**Task directions**
The answer is a stretch of the material below, returned exactly: the line containing "theorem Dev.killsSent_spec (d", the line containing "(d.killsSent v qs mask cause kseq).f", and all lines between.

**Data extracts**
☆ ☆ ☆ ☆
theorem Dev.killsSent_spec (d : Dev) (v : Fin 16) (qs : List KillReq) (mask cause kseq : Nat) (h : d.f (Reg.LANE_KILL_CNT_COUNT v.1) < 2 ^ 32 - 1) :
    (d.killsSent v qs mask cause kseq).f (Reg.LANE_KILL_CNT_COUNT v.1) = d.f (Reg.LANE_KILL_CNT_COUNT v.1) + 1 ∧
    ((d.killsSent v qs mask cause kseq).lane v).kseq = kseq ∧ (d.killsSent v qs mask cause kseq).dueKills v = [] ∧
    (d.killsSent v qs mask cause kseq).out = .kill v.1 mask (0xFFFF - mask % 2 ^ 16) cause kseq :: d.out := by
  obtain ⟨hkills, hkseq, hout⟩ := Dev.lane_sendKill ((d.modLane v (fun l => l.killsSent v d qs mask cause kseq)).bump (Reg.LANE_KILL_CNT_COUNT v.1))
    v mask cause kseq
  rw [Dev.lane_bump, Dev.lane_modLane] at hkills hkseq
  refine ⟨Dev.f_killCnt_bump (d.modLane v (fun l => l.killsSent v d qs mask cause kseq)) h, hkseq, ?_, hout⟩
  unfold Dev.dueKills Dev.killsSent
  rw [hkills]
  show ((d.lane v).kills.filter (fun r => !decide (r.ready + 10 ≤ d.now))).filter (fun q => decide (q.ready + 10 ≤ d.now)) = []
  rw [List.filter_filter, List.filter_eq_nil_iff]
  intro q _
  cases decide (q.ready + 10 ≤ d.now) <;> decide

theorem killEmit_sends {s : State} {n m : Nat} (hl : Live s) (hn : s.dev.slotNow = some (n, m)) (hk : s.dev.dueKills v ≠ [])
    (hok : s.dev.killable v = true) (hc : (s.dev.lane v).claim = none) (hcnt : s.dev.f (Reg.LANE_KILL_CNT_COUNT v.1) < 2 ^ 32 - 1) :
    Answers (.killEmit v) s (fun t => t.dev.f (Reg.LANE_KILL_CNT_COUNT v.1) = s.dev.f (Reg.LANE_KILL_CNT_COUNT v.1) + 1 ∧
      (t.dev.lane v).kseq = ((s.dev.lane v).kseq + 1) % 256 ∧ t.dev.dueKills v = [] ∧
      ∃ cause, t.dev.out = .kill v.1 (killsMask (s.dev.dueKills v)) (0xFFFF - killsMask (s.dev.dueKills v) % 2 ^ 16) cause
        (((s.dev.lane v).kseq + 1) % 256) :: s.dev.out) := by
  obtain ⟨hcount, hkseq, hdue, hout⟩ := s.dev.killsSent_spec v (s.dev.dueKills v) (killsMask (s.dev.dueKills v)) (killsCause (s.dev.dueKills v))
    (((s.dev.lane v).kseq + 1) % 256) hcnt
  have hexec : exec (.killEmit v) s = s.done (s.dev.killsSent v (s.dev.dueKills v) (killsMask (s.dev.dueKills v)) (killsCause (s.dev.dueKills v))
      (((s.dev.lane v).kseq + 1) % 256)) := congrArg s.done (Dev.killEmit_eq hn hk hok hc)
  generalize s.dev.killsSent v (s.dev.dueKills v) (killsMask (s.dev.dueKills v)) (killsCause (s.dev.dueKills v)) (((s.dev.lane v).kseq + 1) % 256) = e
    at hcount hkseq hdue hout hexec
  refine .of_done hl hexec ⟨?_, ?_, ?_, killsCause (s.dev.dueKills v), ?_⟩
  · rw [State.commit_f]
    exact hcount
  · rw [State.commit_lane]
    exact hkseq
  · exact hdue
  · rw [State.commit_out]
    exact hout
☆ ☆ ☆ ☆
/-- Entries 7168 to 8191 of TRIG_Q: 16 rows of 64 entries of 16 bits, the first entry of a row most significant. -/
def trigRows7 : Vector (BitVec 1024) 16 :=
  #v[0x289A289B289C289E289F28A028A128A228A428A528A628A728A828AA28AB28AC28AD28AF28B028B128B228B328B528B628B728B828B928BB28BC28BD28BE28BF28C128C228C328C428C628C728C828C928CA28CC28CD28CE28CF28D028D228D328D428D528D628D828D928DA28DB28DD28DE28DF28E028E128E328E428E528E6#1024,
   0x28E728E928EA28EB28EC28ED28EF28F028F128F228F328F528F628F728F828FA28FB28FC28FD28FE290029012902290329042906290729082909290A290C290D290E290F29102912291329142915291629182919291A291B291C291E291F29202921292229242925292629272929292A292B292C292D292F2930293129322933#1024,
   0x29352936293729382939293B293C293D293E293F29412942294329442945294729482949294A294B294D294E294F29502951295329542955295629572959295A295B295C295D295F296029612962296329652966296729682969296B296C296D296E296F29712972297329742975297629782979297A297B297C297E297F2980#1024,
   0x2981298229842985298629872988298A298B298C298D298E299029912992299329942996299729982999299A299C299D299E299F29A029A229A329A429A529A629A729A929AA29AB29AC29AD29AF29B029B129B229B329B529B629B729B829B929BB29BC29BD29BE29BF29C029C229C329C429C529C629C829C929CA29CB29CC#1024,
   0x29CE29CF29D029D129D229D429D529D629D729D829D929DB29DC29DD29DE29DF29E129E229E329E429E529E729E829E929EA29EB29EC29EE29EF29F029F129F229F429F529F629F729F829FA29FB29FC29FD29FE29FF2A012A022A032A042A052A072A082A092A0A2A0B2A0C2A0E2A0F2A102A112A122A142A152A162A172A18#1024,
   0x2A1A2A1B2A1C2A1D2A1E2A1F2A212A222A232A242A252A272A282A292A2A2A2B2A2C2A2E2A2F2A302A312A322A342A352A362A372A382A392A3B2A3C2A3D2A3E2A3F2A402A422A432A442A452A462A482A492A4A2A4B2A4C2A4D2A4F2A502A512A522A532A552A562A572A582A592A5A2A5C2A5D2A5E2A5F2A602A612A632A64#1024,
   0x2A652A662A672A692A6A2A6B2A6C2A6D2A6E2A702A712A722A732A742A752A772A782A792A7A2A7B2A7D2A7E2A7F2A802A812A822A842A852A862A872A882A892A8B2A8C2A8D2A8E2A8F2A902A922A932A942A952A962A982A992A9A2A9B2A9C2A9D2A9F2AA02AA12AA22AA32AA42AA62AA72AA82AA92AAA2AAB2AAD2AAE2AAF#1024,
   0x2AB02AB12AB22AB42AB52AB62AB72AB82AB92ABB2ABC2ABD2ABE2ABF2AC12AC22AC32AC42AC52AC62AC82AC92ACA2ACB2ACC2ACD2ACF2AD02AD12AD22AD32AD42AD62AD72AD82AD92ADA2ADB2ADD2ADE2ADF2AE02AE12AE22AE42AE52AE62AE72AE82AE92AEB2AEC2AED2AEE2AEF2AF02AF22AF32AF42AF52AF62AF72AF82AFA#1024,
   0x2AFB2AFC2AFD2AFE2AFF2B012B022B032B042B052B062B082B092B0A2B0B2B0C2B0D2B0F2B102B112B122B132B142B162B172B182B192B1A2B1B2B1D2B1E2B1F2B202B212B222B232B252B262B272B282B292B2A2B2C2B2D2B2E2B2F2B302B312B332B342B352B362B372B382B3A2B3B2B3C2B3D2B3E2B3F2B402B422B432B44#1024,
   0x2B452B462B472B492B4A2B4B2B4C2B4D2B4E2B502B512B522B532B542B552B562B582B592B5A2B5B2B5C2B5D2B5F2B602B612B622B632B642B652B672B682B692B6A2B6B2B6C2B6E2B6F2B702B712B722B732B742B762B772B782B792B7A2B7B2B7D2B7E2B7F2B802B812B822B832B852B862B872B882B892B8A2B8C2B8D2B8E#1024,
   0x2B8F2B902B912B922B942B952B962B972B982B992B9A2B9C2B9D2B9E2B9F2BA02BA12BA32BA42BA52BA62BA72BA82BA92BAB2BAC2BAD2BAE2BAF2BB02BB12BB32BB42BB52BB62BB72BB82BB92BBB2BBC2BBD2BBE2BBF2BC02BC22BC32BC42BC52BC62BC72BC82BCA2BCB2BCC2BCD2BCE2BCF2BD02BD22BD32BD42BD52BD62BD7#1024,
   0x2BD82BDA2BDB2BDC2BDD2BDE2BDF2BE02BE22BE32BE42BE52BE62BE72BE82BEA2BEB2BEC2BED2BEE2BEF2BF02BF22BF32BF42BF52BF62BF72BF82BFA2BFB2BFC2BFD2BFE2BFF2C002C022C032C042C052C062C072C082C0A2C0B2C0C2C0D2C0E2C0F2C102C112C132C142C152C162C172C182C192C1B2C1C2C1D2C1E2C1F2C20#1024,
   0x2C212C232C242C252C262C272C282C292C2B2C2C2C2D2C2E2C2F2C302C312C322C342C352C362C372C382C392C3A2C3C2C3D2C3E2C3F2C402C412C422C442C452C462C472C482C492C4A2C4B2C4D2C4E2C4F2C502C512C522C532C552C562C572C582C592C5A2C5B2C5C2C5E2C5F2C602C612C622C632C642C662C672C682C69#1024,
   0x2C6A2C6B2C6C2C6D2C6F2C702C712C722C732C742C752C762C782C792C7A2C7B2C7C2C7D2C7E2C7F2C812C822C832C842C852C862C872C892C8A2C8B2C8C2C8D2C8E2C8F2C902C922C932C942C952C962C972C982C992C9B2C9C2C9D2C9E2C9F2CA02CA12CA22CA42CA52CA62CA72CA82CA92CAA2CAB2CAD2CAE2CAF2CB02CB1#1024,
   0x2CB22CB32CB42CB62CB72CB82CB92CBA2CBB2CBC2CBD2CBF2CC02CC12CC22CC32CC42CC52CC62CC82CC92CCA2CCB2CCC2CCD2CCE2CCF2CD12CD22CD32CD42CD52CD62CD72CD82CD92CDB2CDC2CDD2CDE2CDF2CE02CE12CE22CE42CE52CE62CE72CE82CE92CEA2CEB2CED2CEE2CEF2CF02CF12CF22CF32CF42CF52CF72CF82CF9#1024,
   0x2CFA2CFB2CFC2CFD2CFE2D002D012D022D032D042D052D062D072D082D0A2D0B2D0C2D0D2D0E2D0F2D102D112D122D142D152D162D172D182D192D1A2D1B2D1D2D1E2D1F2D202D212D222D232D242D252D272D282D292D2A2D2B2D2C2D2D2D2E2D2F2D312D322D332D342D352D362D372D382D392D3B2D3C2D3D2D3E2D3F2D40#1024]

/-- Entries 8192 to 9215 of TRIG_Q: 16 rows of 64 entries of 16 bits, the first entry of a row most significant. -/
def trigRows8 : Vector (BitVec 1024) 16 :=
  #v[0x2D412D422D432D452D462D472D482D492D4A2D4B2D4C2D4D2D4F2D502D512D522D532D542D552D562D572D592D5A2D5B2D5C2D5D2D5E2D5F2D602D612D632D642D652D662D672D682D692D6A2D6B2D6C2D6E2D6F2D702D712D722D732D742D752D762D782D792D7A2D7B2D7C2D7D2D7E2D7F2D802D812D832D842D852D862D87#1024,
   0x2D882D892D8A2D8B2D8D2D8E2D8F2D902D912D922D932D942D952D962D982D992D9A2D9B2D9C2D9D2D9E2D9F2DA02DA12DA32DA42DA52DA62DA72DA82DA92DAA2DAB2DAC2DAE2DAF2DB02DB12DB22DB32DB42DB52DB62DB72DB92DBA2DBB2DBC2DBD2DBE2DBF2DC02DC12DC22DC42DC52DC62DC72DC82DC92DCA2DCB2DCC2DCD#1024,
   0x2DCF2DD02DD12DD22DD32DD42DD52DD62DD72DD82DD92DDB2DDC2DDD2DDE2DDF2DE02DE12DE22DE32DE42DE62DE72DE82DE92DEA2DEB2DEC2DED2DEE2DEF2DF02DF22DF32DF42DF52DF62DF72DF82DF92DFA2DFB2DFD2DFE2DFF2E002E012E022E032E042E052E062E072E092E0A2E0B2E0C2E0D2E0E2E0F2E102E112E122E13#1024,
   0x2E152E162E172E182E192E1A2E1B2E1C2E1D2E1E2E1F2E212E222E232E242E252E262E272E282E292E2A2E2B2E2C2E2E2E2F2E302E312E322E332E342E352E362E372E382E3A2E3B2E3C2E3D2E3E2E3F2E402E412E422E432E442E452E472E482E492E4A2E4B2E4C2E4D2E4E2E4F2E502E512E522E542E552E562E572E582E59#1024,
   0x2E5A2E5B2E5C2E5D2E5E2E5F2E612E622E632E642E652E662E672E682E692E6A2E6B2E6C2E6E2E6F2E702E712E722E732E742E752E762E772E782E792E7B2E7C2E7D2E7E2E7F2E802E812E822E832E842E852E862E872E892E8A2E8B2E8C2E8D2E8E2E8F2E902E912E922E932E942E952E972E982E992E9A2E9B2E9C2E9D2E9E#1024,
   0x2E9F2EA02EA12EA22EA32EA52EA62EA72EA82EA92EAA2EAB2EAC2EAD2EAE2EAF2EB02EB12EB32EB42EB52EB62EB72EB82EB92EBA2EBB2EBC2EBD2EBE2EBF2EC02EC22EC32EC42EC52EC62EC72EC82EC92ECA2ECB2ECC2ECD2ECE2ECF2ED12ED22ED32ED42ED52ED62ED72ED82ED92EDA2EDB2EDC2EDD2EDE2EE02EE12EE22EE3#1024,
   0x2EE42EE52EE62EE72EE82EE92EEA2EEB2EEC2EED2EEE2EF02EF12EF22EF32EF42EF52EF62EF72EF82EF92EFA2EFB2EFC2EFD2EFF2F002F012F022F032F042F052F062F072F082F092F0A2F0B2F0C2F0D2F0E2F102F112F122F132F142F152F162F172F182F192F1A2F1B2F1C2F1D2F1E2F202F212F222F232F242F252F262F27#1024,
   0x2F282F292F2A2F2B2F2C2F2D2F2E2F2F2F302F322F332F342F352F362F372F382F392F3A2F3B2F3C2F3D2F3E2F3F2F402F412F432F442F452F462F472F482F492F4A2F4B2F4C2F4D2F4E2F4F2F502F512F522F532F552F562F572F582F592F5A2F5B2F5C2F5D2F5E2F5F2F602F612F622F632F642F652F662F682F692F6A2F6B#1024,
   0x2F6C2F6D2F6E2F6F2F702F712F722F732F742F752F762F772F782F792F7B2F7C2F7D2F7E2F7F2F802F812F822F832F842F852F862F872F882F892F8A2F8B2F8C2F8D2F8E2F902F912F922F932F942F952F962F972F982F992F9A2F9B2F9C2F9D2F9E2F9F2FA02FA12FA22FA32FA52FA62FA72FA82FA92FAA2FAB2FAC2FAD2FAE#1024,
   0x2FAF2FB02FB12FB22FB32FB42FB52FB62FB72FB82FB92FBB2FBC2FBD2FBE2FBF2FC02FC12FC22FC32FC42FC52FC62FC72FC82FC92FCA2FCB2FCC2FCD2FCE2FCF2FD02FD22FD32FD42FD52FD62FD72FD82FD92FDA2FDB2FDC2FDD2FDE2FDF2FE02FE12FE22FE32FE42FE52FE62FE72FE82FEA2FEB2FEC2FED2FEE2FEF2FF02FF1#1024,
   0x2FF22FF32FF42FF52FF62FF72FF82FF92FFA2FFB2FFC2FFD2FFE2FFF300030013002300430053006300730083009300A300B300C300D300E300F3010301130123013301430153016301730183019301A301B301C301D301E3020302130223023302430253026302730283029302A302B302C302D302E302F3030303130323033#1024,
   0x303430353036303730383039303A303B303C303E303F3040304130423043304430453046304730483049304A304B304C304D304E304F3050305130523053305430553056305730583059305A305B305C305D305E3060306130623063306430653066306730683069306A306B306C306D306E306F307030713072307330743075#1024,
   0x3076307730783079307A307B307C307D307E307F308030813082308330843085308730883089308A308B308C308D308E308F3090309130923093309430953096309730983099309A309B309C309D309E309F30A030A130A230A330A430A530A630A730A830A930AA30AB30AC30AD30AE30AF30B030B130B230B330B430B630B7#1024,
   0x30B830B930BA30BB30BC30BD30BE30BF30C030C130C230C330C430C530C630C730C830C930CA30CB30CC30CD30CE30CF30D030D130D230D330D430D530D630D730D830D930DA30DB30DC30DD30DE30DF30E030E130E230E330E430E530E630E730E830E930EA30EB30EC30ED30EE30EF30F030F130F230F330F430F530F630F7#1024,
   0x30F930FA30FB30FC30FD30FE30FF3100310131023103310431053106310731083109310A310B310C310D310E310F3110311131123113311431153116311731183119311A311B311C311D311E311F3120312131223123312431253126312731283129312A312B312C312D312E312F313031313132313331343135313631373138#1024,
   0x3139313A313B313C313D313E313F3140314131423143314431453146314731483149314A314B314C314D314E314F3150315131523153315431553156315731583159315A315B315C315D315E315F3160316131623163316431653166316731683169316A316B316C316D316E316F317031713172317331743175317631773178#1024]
☆ ☆ ☆ ☆
**Written answer**
theorem Dev.killsSent_spec (d : Dev) (v : Fin 16) (qs : List KillReq) (mask cause kseq : Nat) (h : d.f (Reg.LANE_KILL_CNT_COUNT v.1) < 2 ^ 32 - 1) :
    (d.killsSent v qs mask cause kseq).f (Reg.LANE_KILL_CNT_COUNT v.1) = d.f (Reg.LANE_KILL_CNT_COUNT v.1) + 1 ∧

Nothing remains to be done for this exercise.